━━ Data for processing ━━
/-! ## The position channels (R352, R355, R358, R359) -/

/-- v differs from u in channel n at most, and there, of the registers, in SPEED, STAT and SSI_ERR. -/
structure Pos.Touches (n : Nat) (u v : Pos) : Prop where
  cell : ∀ k, k ≠ rk Reg.POS_SPEED n 0 → k ≠ rk Reg.POS_STAT n 0 → k ≠ rk Reg.POS_SSI_ERR n 0 → rget v.regs k = rget u.regs k
  chan : ∀ m, m ≠ n → v.chan m = u.chan m

section
variable {n : Nat} {u v : Pos}

theorem Pos.Touches.refl (n : Nat) (u : Pos) : Pos.Touches n u u := ⟨fun _ _ _ _ => rfl, fun _ _ => rfl⟩

theorem Pos.Touches.putChan (h : Pos.Touches n u v) (x : PosChan) : Pos.Touches n u (v.putChan n x) where
  cell := h.cell
  chan := fun m hm => (sget_sset_ne _ _ _ hm).trans (h.chan m hm)

theorem Pos.Touches.mod (h : Pos.Touches n u v) {r : Nat} (hr : r = Reg.POS_SPEED ∨ r = Reg.POS_STAT ∨ r = Reg.POS_SSI_ERR)
    (f : Word → Word) : Pos.Touches n u (v.mod r n f) where
  cell := fun k h1 h2 h3 => by
    have hk : k ≠ rk r n 0 := by rcases hr with rfl | rfl | rfl <;> assumption
    exact (rget_rmod ..).trans ((if_neg hk).trans (h.cell k h1 h2 h3))
  chan := h.chan

theorem Pos.Touches.trans {w : Pos} (h : Pos.Touches n u v) (k : Pos.Touches n v w) : Pos.Touches n u w where
  cell := fun j h1 h2 h3 => (k.cell j h1 h2 h3).trans (h.cell j h1 h2 h3)
  chan := fun m hm => (k.chan m hm).trans (h.chan m hm)

/-- The registers of a channel other than those three stand in every channel. -/
theorem Pos.Touches.reg (h : Pos.Touches n u v) {r : Nat} (hr : r ∈ [Reg.POS_CFG, Reg.POS_COUNT, Reg.POS_SSI_POS]) (m : Nat) :
    v.reg r m = u.reg r m := by
  simp only [List.mem_cons, List.not_mem_nil, or_false] at hr
  refine h.cell _ ?_ ?_ ?_ <;> rcases hr with rfl | rfl | rfl <;>
    simp only [rk, Reg.POS_CFG, Reg.POS_COUNT, Reg.POS_SSI_POS, Reg.POS_SPEED, Reg.POS_STAT, Reg.POS_SSI_ERR] <;> omega

/-- Every register of another channel stands. -/
theorem Pos.Touches.reg_other (h : Pos.Touches n u v) {r m : Nat} (hr : r / 0x400 = Pg.POS) (hm : m ≠ n) : v.reg r m = u.reg r m := by
  have hpos : Pg.POS = 0x3E := rfl
  refine h.cell _ ?_ ?_ ?_ <;> simp only [rk, Reg.POS_SPEED, Reg.POS_STAT, Reg.POS_SSI_ERR] <;> omega

theorem Pos.Touches.mode (h : Pos.Touches n u v) (m : Nat) : v.mode m = u.mode m := by
  unfold Pos.mode
  rw [h.reg (by decide)]

theorem Pos.Touches.latchedValue (h : Pos.Touches n u v) (m : Nat) : v.latchedValue m = u.latchedValue m := by
  unfold Pos.latchedValue
  rw [h.mode, h.reg (by decide), h.reg (by decide)]

theorem Pos.Touches.speedAt (h : Pos.Touches n u v) {m : Nat} (hm : m ≠ n) (now : Nat) : v.speedAt m now = u.speedAt m now := by
  unfold Pos.speedAt
  rw [h.chan m hm, h.reg_other (by decide) hm, h.reg_other (by decide) hm, h.reg_other (by decide) hm]

end

/-- A refused request touches its channel alone. -/
theorem touches_refuse (n : Nat) (u : Pos) : Pos.Touches n u (u.refuse n).u := by
  have hu : (u.refuse n).u = (u.mod Reg.POS_SSI_ERR n (fun e => incSatField e 31 16)).putChan n
      { u.chan n with refused := true, failed := true } := by
    unfold Pos.refuse W.when
    dsimp only
    split <;> rfl
  exact hu ▸ ((Pos.Touches.refl n u).mod (.inr (.inr rfl)) _).putChan _

/-- A request touches its channel alone (R355). -/
theorem touches_request (m : Mode) (now : Nat) (t : Int) (n : Nat) (line : Bool) (u : Pos) :
    Pos.Touches n u (u.request m now t n line).u := by
  have hstat : Pos.Touches n u (u.stat n 4 (!line)) := (Pos.Touches.refl n u).mod (.inr (.inl rfl)) _
  unfold Pos.request
  split
  case isFalse => exact .refl n u
  dsimp only
  split
  case isTrue => exact touches_refuse n u
  split
  case isTrue => exact hstat.putChan _
  case isFalse => exact hstat.trans (touches_refuse ..)

/-- A channel that a LATCH finds in mode INCR: its speed shown, its edges counted anew (R352, R358). -/
def latchSpeed (u : Pos) (n now : Nat) : Pos :=
  if u.mode n = 2 then (u.mod Reg.POS_SPEED n (fun _ => u.speedAt n now)).putChan n { u.chan n with edges := 0, span := 0 } else u

/-- A channel's LATCH, by what it leaves of the channels. -/
theorem posLatch_u (s : State) (lines : BitVec 24) (w : W Pos) (n : Nat) :
    (Pos.latch s lines w n).u = ((latchSpeed w.u n s.now).request s.mode s.now s.tim.time n (lines.getLsbD n)).u := by
  unfold Pos.latch latchSpeed
  simp only [decide_eq_true_eq]

theorem touches_latchSpeed (u : Pos) (n now : Nat) : Pos.Touches n u (latchSpeed u n now) := by
  unfold latchSpeed
  split
  · exact ((Pos.Touches.refl n u).mod (.inl rfl) _).putChan _
  · exact .refl n u

/-- A request on a channel that is not in mode SSI does nothing (R355). -/
theorem request_notSsi {m : Mode} {now : Nat} {t : Int} {n : Nat} {line : Bool} {u : Pos} (h : u.mode n ≠ 1) :
    (u.request m now t n line).u = u := by
  unfold Pos.request
  rw [if_neg (fun c => h c.1)]
  rfl

/-- A channel's LATCH touches that channel alone. -/
theorem touches_posLatch (s : State) (lines : BitVec 24) (w : W Pos) (n : Nat) : Pos.Touches n w.u (Pos.latch s lines w n).u :=
  posLatch_u s lines w n ▸ (touches_latchSpeed w.u n s.now).trans (touches_request ..)

/-- The LATCH of a channel in mode INCR (R358). -/
theorem posLatch_incr (s : State) (lines : BitVec 24) {w : W Pos} {n : Nat} (h : w.u.mode n = 2) :
    (Pos.latch s lines w n).u.reg Reg.POS_SPEED n = w.u.speedAt n s.now ∧
      (Pos.latch s lines w n).u.chan n = { w.u.chan n with edges := 0, span := 0 } := by
  have hmode : (latchSpeed w.u n s.now).mode n ≠ 1 := by
    rw [(touches_latchSpeed w.u n s.now).mode, h]
    decide
  rw [posLatch_u, request_notSsi hmode]
  unfold latchSpeed
  rw [if_pos h]
  exact ⟨(rget_rmod w.u.regs (rk Reg.POS_SPEED n 0) (fun _ => w.u.speedAt n s.now) _).trans (if_pos rfl), sget_sset_self ..⟩

/-- The position channels after a LATCH of all that work: what a record takes of them stands. -/
theorem latchPositions_latchedValue (s : State) (lines : BitVec 24) (n : Nat) :
    (s.latchPositions lines).pos.latchedValue n = s.pos.latchedValue n := by
  unfold State.latchPositions
  rw [onPos_pos]
  exact foldl_keeps (fun w : W Pos => w.u.latchedValue n = s.pos.latchedValue n) _
    (fun w i hw => ((touches_posLatch s lines w i).latchedValue n).trans hw) _ _ rfl

/-- A LATCH shows the speed of each channel that works in mode INCR, and its edges count anew. -/
theorem latchPositions_incr {s : State} (lines : BitVec 24) {n : Nat} (hn : n < 24) (hw : s.works (Pg.POS + n) = true)
    (hm : s.pos.mode n = 2) : rget (s.latchPositions lines).pos.regs (rk Reg.POS_SPEED n 0) = s.pos.speedAt n s.now ∧
      ((s.latchPositions lines).pos.chan n).edges = 0 ∧ ((s.latchPositions lines).pos.chan n).span = 0 := by
  unfold State.latchPositions
  rw [onPos_pos]
  refine foldl_visits (P := fun w : W Pos => w.u.mode n = 2 ∧ w.u.speedAt n s.now = s.pos.speedAt n s.now)
    (Q := fun w : W Pos => w.u.reg Reg.POS_SPEED n = s.pos.speedAt n s.now ∧ (w.u.chan n).edges = 0 ∧ (w.u.chan n).span = 0)
    (nodup_working ..) (mem_working hn hw) (fun w i _ hi h => ?_) (fun w h => ?_) (fun w i _ hi h => ?_) ⟨hm, rfl⟩
  · have ht := touches_posLatch s lines w i
    exact ⟨(ht.mode n).trans h.1, (ht.speedAt hi.symm _).trans h.2⟩
  · obtain ⟨hspeed, hchan⟩ := posLatch_incr s lines h.1
    exact ⟨hspeed.trans h.2, by rw [hchan], by rw [hchan]⟩
  · have ht := touches_posLatch s lines w i
    rwa [ht.reg_other (by decide) hi.symm, ht.chan n hi.symm]

/-! ## The Chain (R272, R273) -/

/-- A conditional step leaves what its step leaves. -/
theorem u_when {U V : Type} {g : U → V} {f : W U → W U} (hf : ∀ v : W U, g (f v).u = g v.u) (c : Bool) (w : W U) :
    g (W.when c f w).u = g w.u := by
  unfold W.when
  split
  · exact hf w
  · rfl

/-- The station records leave the words of the input record. -/
theorem stations_latched (s : State) (e : ChnEnv) (u : Chn) : (Chn.stations s e u).u.latched = u.latched :=
  foldl_keeps (fun w : W Chn => w.u.latched = u.latched) _ (fun w n hw => by
    unfold Chn.stationRecord
    split
    · exact hw
    · exact (u_when (g := Chn.latched) (by intro v; rfl) _ _).trans hw) _ _ rfl

/-- An IO member's outputs applied leave the words of the input record. -/
theorem latchOutputs_latched (u : Chn) : (Chn.latchOutputs u).u.latched = u.latched := by
  unfold Chn.latchOutputs
  split
  · rfl
  · exact u_when (g := Chn.latched) (by intro v; rfl) _ _

theorem onChn_latched {f : Chn → W Chn} (hf : ∀ u, (f u).u.latched = u.latched) (s : State) : (s.onChn f).chn.latched = s.chn.latched := by
  rw [onChn_chn]
  exact hf s.chn

/-! ## What the LATCH of a class leaves -/

/-- Whether a unit works stands when its island and its PAGE_CTRL do (R433). -/
theorem works_commit (fx : Fx) (st : List Store) (s : State) (p : Nat) : (s.commit fx st).works p = s.works p := by
  unfold State.works hdrEnabled rbit
  rw [commit_pageUp, hdrCell_commit _ _ _ _ _ (by decide) (by decide) (by decide)]

theorem works_onChn (f : Chn → W Chn) (s : State) (p : Nat) : (s.onChn f).works p = s.works p := works_commit ..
━━━
Exercise goal: Output the lines above exactly, but only those between the line holding "have hk : k" and the line holding "chan := h.chan", inclusive.

Your response:
    have hk : k ≠ rk r n 0 := by rcases hr with rfl | rfl | rfl <;> assumption
    exact (rget_rmod ..).trans ((if_neg hk).trans (h.cell k h1 h2 h3))
  chan := h.chan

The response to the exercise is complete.